1702–1710: Russia and the Baltic provinces 

The Battle of Narva dealt a severe setback to Peter the Great, but the shift of Charles XII's army to the Polish-Saxon threat soon afterward provided him with an opportunity to regroup and regain territory in the Baltic provinces. Russian victories at Erastfer and Nöteborg (Shlisselburg) provided access to Ingria in 1703, where Peter captured the Swedish fortress of Nyen, guarding the mouth of the River Neva. Thanks to General Adam Ludwig Lewenhaupt, whose outnumbered forces fended the Russians off in the battles of Gemäuerthof and Jakobstadt, Sweden was able to maintain control of most of its Baltic provinces. Before going to war, Peter had made preparations for a navy and a modern-style army, based primarily on infantry drilled in the use of firearms.

The Nyen fortress was soon abandoned and demolished by Peter, who built nearby a superior fortress as a beginning to the city of Saint Petersburg. By 1704, other fortresses were situated on the island of Kotlin and the sand flats to its south. These became known as Kronstadt and Kronslot. The Swedes attempted a raid on the Neva fort on 13 July 1704 with ships and landing armies, but the Russian fortifications held. In 1705, repeated Swedish attacks were made against Russian fortifications in the area, to little effect. A major attack on 15 July 1705 ended in the deaths of more than 500 Swedish men, or a third of its forces.

In view of continued failure to check Russian consolidation, and with declining manpower, Sweden opted to blockade Saint Petersburg in 1705. In the summer of 1706, Swedish General Georg Johan Maidel crossed the Neva with 4,000 troops and defeated an opposing Russian force, but made no move on Saint Petersburg. Later in the autumn Peter I led an army of 20,000 men in an attempt to take the Swedish town and fortress of Viborg. However, bad roads proved impassable to his heavy siege guns. The troops, who arrived on 12 October, therefore had to abandon the siege after only a few days. On 12 May 1708, a Russian galley fleet made a lightning raid on Borgå and managed to return to Kronslot just one day before the Swedish battle fleet returned to the blockade, after being delayed by unfavourable winds.
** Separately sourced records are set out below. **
-- ==== Sys2Proof/Safety.lean ====
section
/-! DEFINITION. What counts as a successful run, the invariant of the machine, and the vocabulary the claims use for what a step
leaves unchanged. Nothing here is read by the machine. -/

namespace Sys2Proof.Machine

/-- A run "is successful if and only if run_state = Halted" (70_reset_and_hazards.md R206). -/
def State.successful (s : State) : Bool := decide (s.runState = .halted)

/-- What every state the machine can be in satisfies. -/
structure State.Inv (s : State) : Prop where
  /-- MEM_WORDS in its range and the encoding table unambiguous (00 R7, R8). -/
  config : s.cfg.wf = true
  /-- Memory is in canonical form (log 1). -/
  memCanonical : s.mem.wf
  /-- Memory has no cell outside the address space (20 R48). -/
  memInSpace : s.mem.within (memBytes s.cfg)
  /-- Slot 0 of the register file holds zero (10 R21). -/
  zeroRegister : s.regs[0] = 0
  /-- step_count is in 0 .. STEP_LIMIT (10 R35). -/
  countInRange : s.stepCount ≤ s.cfg.stepLimit
  /-- prev_pc is none before the first cycle, and in a Running machine only then (10 R34). -/
  prevPcSet : s.runState = .running → (s.prevPc = none ↔ s.stepCount = 0)
  /-- The previous cycle's pc was one an instruction was fetched from (10 R28, R34). -/
  prevPcFetched : ∀ p, s.prevPc = some p → p.toNat % 4 = 0 ∧ p.toNat < memBytes s.cfg
  /-- A Halted machine's pc is at the halt word (44 R136, D17). -/
  haltedOnWord : s.runState = .halted → s.canFetch = true

/-! ### Vocabulary of the claims -/

/-- No register reads differently. -/
def SameRegs (s t : State) : Prop := ∀ r, t.readReg r = s.readReg r

/-- Register `rd` reads `v` (register 0 still reads zero) and no other register reads differently. -/
def WritesOnly (s t : State) (rd : RegIdx) (v : Word) : Prop :=
  t.readReg rd = (if rd = 0 then 0 else v) ∧ ∀ r, r ≠ rd → t.readReg r = s.readReg r

/-- Every byte of memory reads as before. -/
def SameMem (s t : State) : Prop := ∀ a, t.mem.readByte a = s.mem.readByte a

/-- Every byte outside the four bytes of word `k` reads as before. -/
def SameMemBut (s t : State) (k : Nat) : Prop :=
  ∀ a, a < 4 * k ∨ 4 * k + 4 ≤ a → t.mem.readByte a = s.mem.readByte a

/-- step_count and the configuration are unchanged. -/
def SameRest (s t : State) : Prop := t.stepCount = s.stepCount ∧ t.cfg = s.cfg

/-- The next pc `n` was committed as 10 R27 says. -/
def Committed (s t : State) (n : Int) : Prop :=
  t.prevPc = some s.pc ∧ t.pc = BitVec.ofInt 32 n ∧
    t.runState = if 0 ≤ n ∧ n < 2 ^ 32 then s.runState else .faulted (.fetchFault n)

/-- Nothing but run_state differs, and it is `r`. -/
def StopsAs (s t : State) (r : RunState) : Prop :=
  t.runState = r ∧ SameRegs s t ∧ SameMem s t ∧ t.pc = s.pc ∧ t.prevPc = s.prevPc ∧ SameRest s t

/-- The next cycle of `s` passes the two guards and the fetch checks (40 R97, steps 1 and 2). -/
abbrev State.Ready (s : State) : Prop :=
  s.runState = .running ∧ s.stepCount < s.cfg.stepLimit ∧ s.prevPc ≠ some s.pc ∧ s.pc.toNat % 4 = 0 ∧
    s.pc.toNat < 4 * s.cfg.memWords

/-- `i` completes in one cycle: register `rd` gets `v`, memory and every other register stay, the next pc is pc + 4. -/
def CompletesWriting (i : Instr) (s : State) (rd : RegIdx) (v : Word) : Prop :=
  ∃ t, exec i s = .next t ∧ WritesOnly s t rd v ∧ SameMem s t ∧ Committed s t (s.pc.toNat + 4) ∧ SameRest s t

/-- `i` completes in one cycle: register `rd` gets the link pc + 4, memory and every other register stay, the next pc is `n`. -/
def CompletesLinking (i : Instr) (s : State) (rd : RegIdx) (n : Int) : Prop :=
  ∃ t, exec i s = .next t ∧ WritesOnly s t rd (BitVec.ofNat 32 (s.pc.toNat + 4)) ∧ SameMem s t ∧ Committed s t n ∧ SameRest s t

/-- `i` completes in one cycle and changes nothing but the pc, whose next value is `n` (and prev_pc with it). -/
def CompletesMoving (i : Instr) (s : State) (n : Int) : Prop :=
  ∃ t, exec i s = .next t ∧ SameRegs s t ∧ SameMem s t ∧ Committed s t n ∧ SameRest s t

/-- `i` completes in one cycle: memory word `k` gets `v`, every other byte and every register stay, the next pc is pc + 4. -/
def CompletesStoring (i : Instr) (s : State) (k : Nat) (v : Word) : Prop :=
  ∃ t, exec i s = .next t ∧ t.mem.readWord k = v ∧ SameMemBut s t k ∧ SameRegs s t ∧ Committed s t (s.pc.toNat + 4) ∧ SameRest s t

/-- `i` ends its cycle by setting run_state to `r`, and changes nothing else. -/
def EndsAs (i : Instr) (s : State) (r : RunState) : Prop := ∃ t, exec i s = .next t ∧ StopsAs s t r

/-- The word `mem[pc / 4]`. -/
def State.wordAtPc (s : State) : Word := s.mem.readWord (s.pc.toNat / 4)

/-- The state in which a cycle that passed the guards executes: step_count incremented (60 R160), nothing else. -/
def State.counted (s : State) : State := { s with stepCount := s.stepCount + 1 }

/-- The next cycle of `s` executes `i`. -/
abbrev State.Runs (s : State) (i : Instr) : Prop := s.Ready ∧ decode s.cfg.enc s.wordAtPc = .instr i

/-- The exact next pc of an instruction whose cycle ends in a commit (10 R26); none where it never does: the halts and `blt`. -/
def State.nextPcOf (s : State) : Instr → Option Int
  | .halt            => none
  | .haltSys _       => none
  | .add _ _ _       => some (s.pc.toNat + 4)
  | .sub _ _ _       => some (s.pc.toNat + 4)
  | .slt _ _ _       => some (s.pc.toNat + 4)
  | .srl _ _ _       => some (s.pc.toNat + 4)
  | .or _ _ _        => some (s.pc.toNat + 4)
  | .and _ _ _       => some (s.pc.toNat + 4)
  | .addi _ _ _      => some (s.pc.toNat + 4)
  | .lw _ _ _        => some (s.pc.toNat + 4)
  | .jalr _ rs1 imm  => some ((s.readReg rs1).toNat + imm.toInt)
  | .sw _ _ _        => some (s.pc.toNat + 4)
  | .beq rs1 rs2 imm => some (if s.readReg rs1 = s.readReg rs2 then s.pc.toNat + imm.toInt else s.pc.toNat + 4)
  | .bne rs1 rs2 imm => some (if s.readReg rs1 ≠ s.readReg rs2 then s.pc.toNat + imm.toInt else s.pc.toNat + 4)
  | .blt _ _ _       => none
  | .jal _ imm       => some (s.pc.toNat + imm.toInt)

/-! ### The opcode table (30 R77, spec/opcode_table.json) -/

/-- The (mask, match) pairs of the table's rows, in the table's order. -/
def opcodeRows : List (Word × Word) :=
  [(0xFFFFFFFF, 0x00000063), (0x0000007F, 0x00000073), (0xFE00707F, 0x00000033), (0xFE00707F, 0x40000033)] ++
  [(0xFE00707F, 0x00002033), (0xFE00707F, 0x00005033), (0xFE00707F, 0x00006033), (0xFE00707F, 0x00007033)] ++
  [(0x0000707F, 0x00000013), (0x0000707F, 0x00002003), (0x0000707F, 0x00000067), (0x0000707F, 0x00002023)] ++
  [(0x0000707F, 0x00000063), (0x0000707F, 0x00001063), (0x0000707F, 0x00004063), (0x0000007F, 0x0000006F)]

/-- The row of an instruction, counted from 0 in the table's order. -/
def rowOf : Instr → Nat
  | .halt       => 0
  | .haltSys _  => 1
  | .add _ _ _  => 2
  | .sub _ _ _  => 3
  | .slt _ _ _  => 4
  | .srl _ _ _  => 5
  | .or _ _ _   => 6
  | .and _ _ _  => 7
  | .addi _ _ _ => 8
  | .lw _ _ _   => 9
  | .jalr _ _ _ => 10
  | .sw _ _ _   => 11
  | .beq _ _ _  => 12
  | .bne _ _ _  => 13
  | .blt _ _ _  => 14
  | .jal _ _    => 15

/-- "the first row whose `(w & mask) == match` holds" (30 R77). -/
def firstRow (w : Word) : Option Nat := opcodeRows.findIdx? fun r => w &&& r.1 == r.2

end Sys2Proof.Machine
end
In August 1708, a Swedish army of 12,000 men under General Georg Henrik Lybecker attacked Ingria, crossing the Neva from the north. They met stubborn resistance, ran out of supplies and, after reaching the Gulf of Finland west of Kronstadt, had to be evacuated by sea between 10 and 17 October. Over 11,000 men were evacuated but more than 5000 horses were slaughtered, which crippled the mobility and offensive capability of the Swedish army in Finland for several years. Peter I took advantage of this by redeploying a large number of men from Ingria to Ukraine.
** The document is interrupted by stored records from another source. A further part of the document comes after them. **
/-- An instruction sees only the word that an `lw` loads. -/
theorem exec_withMem {m : Memory} (hexec : exec i s = .next t)
    (hload : ∀ rd rs1 imm, i = .lw rd rs1 imm → admits s.cfg (s.baseDisp rs1 imm) = true →
      s.mem.readWord (wordIndex (s.baseDisp rs1 imm)) = m.readWord (wordIndex (s.baseDisp rs1 imm))) :
    ∃ m', exec i (s.withMem m) = .next (t.withMem m') := by
  cases i with
  | lw rd rs1 imm =>
    by_cases h : admits s.cfg (s.baseDisp rs1 imm) = true
    · rw [exec_lw_of_admits s rd rs1 imm h, hload rd rs1 imm rfl h] at hexec
      injection hexec with ht
      exact ⟨m, ht ▸ by simpa using exec_lw_of_admits (s.withMem m) rd rs1 imm h⟩
    · rw [exec_lw_of_not_admits s rd rs1 imm h] at hexec
      injection hexec with ht
      exact ⟨m, ht ▸ exec_lw_of_not_admits (s.withMem m) rd rs1 imm h⟩
  | sw rs2 rs1 imm =>
    by_cases h : admits s.cfg (s.baseDisp rs1 imm) = true
    · rw [exec_sw_of_admits rs2 rs1 imm h] at hexec
      injection hexec with ht
      refine ⟨m.writeWord (wordIndex (s.baseDisp rs1 imm)) (s.readReg rs2), ht ▸ ?_⟩
      rw [exec_sw_of_admits (s := s.withMem m) rs2 rs1 imm h, ← State.withMem_commit]
      rfl
    · rw [exec_sw_of_not_admits rs2 rs1 imm h] at hexec
      injection hexec with ht
      exact ⟨m, ht ▸ exec_sw_of_not_admits (s := s.withMem m) rs2 rs1 imm h⟩
  | jalr rd rs1 imm =>
    by_cases h : s.cfg.jalrAlias = .refuse ∧ linkIsBase rd rs1 = true
    · obtain ⟨hcfg, hform⟩ := h
      rw [exec_jalr_of_refused rd rs1 imm hcfg hform] at hexec
      cases hexec
    · rw [exec_jalr_of_not_refused rd rs1 imm h] at hexec
      injection hexec with ht
      exact ⟨m, ht ▸ by simpa using exec_jalr_of_not_refused (s := s.withMem m) rd rs1 imm h⟩
  | beq rs1 rs2 imm =>
    rw [exec_beq] at hexec
    injection hexec with ht
    rw [← ht]
    exact ⟨m, (exec_beq (s.withMem m) rs1 rs2 imm).trans (congrArg _ (s.withMem_commit m _))⟩
  | bne rs1 rs2 imm =>
    rw [exec_bne] at hexec
    injection hexec with ht
    rw [← ht]
    exact ⟨m, (exec_bne (s.withMem m) rs1 rs2 imm).trans (congrArg _ (s.withMem_commit m _))⟩
  | _ =>
    simp only [exec_halt, exec_haltSys, exec_add, exec_sub, exec_slt, exec_srl, exec_or, exec_and, exec_addi, exec_jal, exec_blt,
      Host.Outcome.next.injEq] at hexec
    rw [← hexec]
    exact ⟨m, by simp⟩

/-- Settles O46: the guards and the fetch checks see no memory, the fetch sees the word at pc, and `exec_withMem` is the rest. -/
theorem stepDependsOnlyOnTheWordsItReads : Obligations.StepDependsOnlyOnTheWordsItReads := by
  intro s t m hfetched hloaded hstep
  change ∃ m', step (s.withMem m) = .next (t.withMem m')
  obtain ⟨hr, rfl⟩ | ⟨hr, c, hguard, rfl⟩ | ⟨hr, hguard, c, hfault, rfl⟩ | ⟨hr, hguard, i, hinstr, hexec⟩ := step_next_cases hstep
  · exact ⟨m, step_of_not_running hr⟩
  · exact ⟨m, step_of_guardStop hr hguard⟩
  · have hsame := fetchDecode_withMem fun hcan => hfetched (ready_iff.mpr ⟨hr, hguard, hcan⟩)
    exact ⟨m, step_of_fetchDecode_fault hr hguard (hsame.trans hfault)⟩
  · have hsame := fetchDecode_withMem fun hcan => hfetched (ready_iff.mpr ⟨hr, hguard, hcan⟩)
    have hruns : (s.withMem m).Runs i := runs_iff.mpr ⟨hr, hguard, hsame.trans hinstr⟩
    rw [step_of_runs hruns]
    refine exec_withMem hexec fun rd rs1 imm hi hadmits => ?_
    obtain ⟨hlo, hhi⟩ := (admits_iff _ _).mp hadmits
    exact hloaded rd rs1 imm (runs_iff.mpr ⟨hr, hguard, hi ▸ hinstr⟩) hlo hhi

end Sys2Proof.Machine

/-! PROOFS. Program load (70_reset_and_hazards.md R191, R193, R194): a line is the binary numeral of its word, an image is the list of
its lines' words, and the launch state holds the image and MEM_INIT in a memory that meets the invariant. -/

namespace Sys2Proof.Machine

/-! ### Lines (70 R193) -/

/-- The character that stands for a bit. -/
def bitChar (b : Bool) : Char := if b then '1' else '0'

/-- Reading one character more doubles what was read before it. -/
theorem parseBits_cons_eq_some_iff (c : Char) (rest : List Char) (acc n : Nat) :
    parseBits (c :: rest) acc = some n ↔ ∃ b : Bool, c = bitChar b ∧ parseBits rest (2 * acc + b.toNat) = some n := by
  rw [parseBits]
  split
  · next h => simp [h, bitChar]
  · split
    · next h => simp [h, bitChar]
    · next h0 h1 => simp [h0, h1, bitChar]

/-- The characters are the low bits of the result, most significant first, and what was read before them is the rest. -/
theorem parseBits_eq_some_iff (l : List Char) (acc n : Nat) :
    parseBits l acc = some n ↔
      (∀ j < l.length, l[j]? = some (bitChar (n.testBit (l.length - (j + 1))))) ∧ n / 2 ^ l.length = acc := by
  induction l generalizing acc with
  | nil => simp [parseBits, eq_comm]
  | cons c rest ih =>
    have hbit : n.testBit rest.length = decide (n / 2 ^ rest.length % 2 = 1) := Nat.testBit_eq_decide_div_mod_eq
    have hhalf : n / 2 ^ (rest.length + 1) = n / 2 ^ rest.length / 2 := by rw [pow_succ, Nat.div_div_eq_div_mul]
    have hdigit : ∀ b : Bool, n / 2 ^ rest.length = 2 * acc + b.toNat ↔
        b = n.testBit rest.length ∧ n / 2 ^ (rest.length + 1) = acc := by
      intro b
      rw [hbit, hhalf]
      cases b <;> simp <;> omega
    rw [List.length_cons, Nat.forall_lt_succ_left', parseBits_cons_eq_some_iff]
    simp only [ih, hdigit]
    constructor
    · rintro ⟨b, rfl, hrest, rfl, hacc⟩
      exact ⟨⟨by simp, by simpa using hrest⟩, hacc⟩
    · rintro ⟨⟨hhead, hrest⟩, hacc⟩
      exact ⟨_, by simpa using hhead, by simpa using hrest, rfl, hacc⟩

/-- Settles O52: a line of 32 characters is read as a number below 2^32, whose bits are those of the word. -/
theorem lineCharactersAreTheBitsOfTheWord : Obligations.LineCharactersAreTheBitsOfTheWord := by
  intro l w
  by_cases hlen : l.length = 32
  · have hword : parseLine l = some w ↔ parseBits l 0 = some w.toNat := by
      rw [parseLine, if_pos hlen]
      constructor
      · intro h
        obtain ⟨n, hn, rfl⟩ := Option.map_eq_some_iff.mp h
        obtain ⟨-, hsmall⟩ := (parseBits_eq_some_iff l 0 n).mp hn
        rw [hlen] at hsmall
        rw [hn, BitVec.toNat_ofNat, Nat.mod_eq_of_lt (by omega)]
      · intro h
        rw [h, Option.map_some, BitVec.ofNat_toNat, BitVec.setWidth_eq]
    have hsmall : w.toNat / 2 ^ 32 = 0 := Nat.div_eq_of_lt w.isLt
    rw [hword, parseBits_eq_some_iff, hlen]
    have hindex : ∀ j, 32 - (j + 1) = 31 - j := fun j => Nat.add_sub_add_right 31 1 j
    simp only [hsmall, and_true, true_and, BitVec.testBit_toNat, bitChar, hindex]
  · simp [parseLine, hlen]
Charles spent the years 1702–06 in a prolonged struggle with Augustus II the Strong; he had already inflicted defeat on him at Riga in June 1701 and took Warsaw the following year, but trying to force a decisive defeat proved elusive. Russia left Poland in the spring of 1706, abandoning artillery but escaping from the pursuing Swedes, who stopped at Pinsk. Charles wanted not just to defeat the Commonwealth army but to depose Augustus, whom he regarded as especially treasonous, and have him replaced with someone who would be a Swedish ally, though this proved hard to achieve. After years of marches and fighting around Poland he finally had to invade Augustus' hereditary Saxony to take him out of the war. In the treaty of Altranstädt (1706), Augustus was finally forced to step down from the Polish throne, but Charles had already lost the valuable advantage of time over his main enemy in the east, Peter I, who then had the time to recover and build up an army that was both new and better.
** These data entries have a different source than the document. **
-- ==== Sys2Proof/Machine/Bytes.lean ====
section
/-! DEFINITION. Byte order and bit fields (spec/00_scope.md R16 to R18; spec/20_memory.md R84 to R86; the typeDesc
nibbles of spec/30_encoding.md R124). -/

namespace Sys2Proof.Machine

/-- be(s) of R18: the big-endian unsigned value, 0 for the empty sequence. -/
def beNat (s : List Byte) : Nat := s.foldl (fun n b => n * 256 + b.toNat) 0

/-- le(s) of R18: the little-endian unsigned value. -/
def leNat : List Byte → Nat
  | [] => 0
  | b :: rest => b.toNat + 256 * leNat rest

/-- The little-endian form of `n` in `len` bytes. -/
def toLE : (len n : Nat) → List Byte
  | 0, _ => []
  | len + 1, n => BitVec.ofNat 8 n :: toLE len (n / 256)

/-- The big-endian form of `n` in `len` bytes. -/
def toBE (len n : Nat) : List Byte := (toLE len n).reverse

/-- Byte i of a 32-bit word on the host bus: bits 8i+7 to 8i (R81, R86). -/
def wordByte (w : Word) (i : Nat) : Byte := w.extractLsb' (8 * i) 8

/-- The high byte of a 16-bit value: the first on the wire (R84). -/
def hiByte (h : Half) : Byte := h.extractLsb' 8 8

/-- The low byte of a 16-bit value. -/
def loByte (h : Half) : Byte := h.extractLsb' 0 8

/-- dlen = typeDesc & 0x0F (R123, R124). -/
def dlen (td : Byte) : Nat := (td &&& 0x0F#8).toNat

/-- The format code typeDesc[7:4] (R124). -/
def formatCode (td : Byte) : Nat := (td.extractLsb' 4 4).toNat

/-- ASCII digits 0x30..0x39 (R198). -/
def isDigit (b : Byte) : Bool := 0x30#8 ≤ b && b ≤ 0x39#8

/-- The decimal value of ASCII digits, most significant first (R198). -/
def decimalValue (s : List Byte) : Nat := s.foldl (fun n b => n * 10 + (b.toNat - 0x30)) 0

/-- The `len` low decimal digits of `n` as ASCII, least significant first. -/
def digitsLE : (len n : Nat) → List Byte
  | 0, _ => []
  | len + 1, n => BitVec.ofNat 8 (0x30 + n % 10) :: digitsLE len (n / 10)

/-- The `len` decimal digits of `n` as ASCII, most significant first, left-padded with 0x30 (R214). -/
def toDecimal (len n : Nat) : List Byte := (digitsLE len n).reverse

end Sys2Proof.Machine
end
At this point, in 1707, Peter offered to return everything he had so far occupied (essentially Ingria) except Saint Petersburg and the line of the Neva, to avoid a full-scale war, but Charles XII refused. Instead he initiated a march from Saxony to invade Russia. Though his primary goal was Moscow, the strength of his forces was sapped by the cold weather (the winter of 1708/09 being one of the most severe in modern European history) and Peter's use of scorched earth tactics. When the main army turned south to recover in Ukraine, the second army with supplies and reinforcements was intercepted and routed at Lesnaya—and so were the supplies and reinforcements of Swedish ally Ivan Mazepa in Baturyn. Charles was crushingly defeated by a larger Russian force under Peter in the Battle of Poltava and fled to the Ottoman Empire while the remains of his army surrendered at Perevolochna.

This shattering defeat in 1709 did not end the war, although it decided it. Denmark and Saxony joined the war again and Augustus the Strong, through the politics of Boris Kurakin, regained the Polish throne. Peter continued his campaigns in the Baltics, and eventually he built up a powerful navy. In 1710 the Russian forces captured Riga, at the time the most populated city in the Swedish realm, and Tallinn, evicting the Swedes from the Baltic provinces, now integrated in the Russian Tsardom by the capitulation of Estonia and Livonia.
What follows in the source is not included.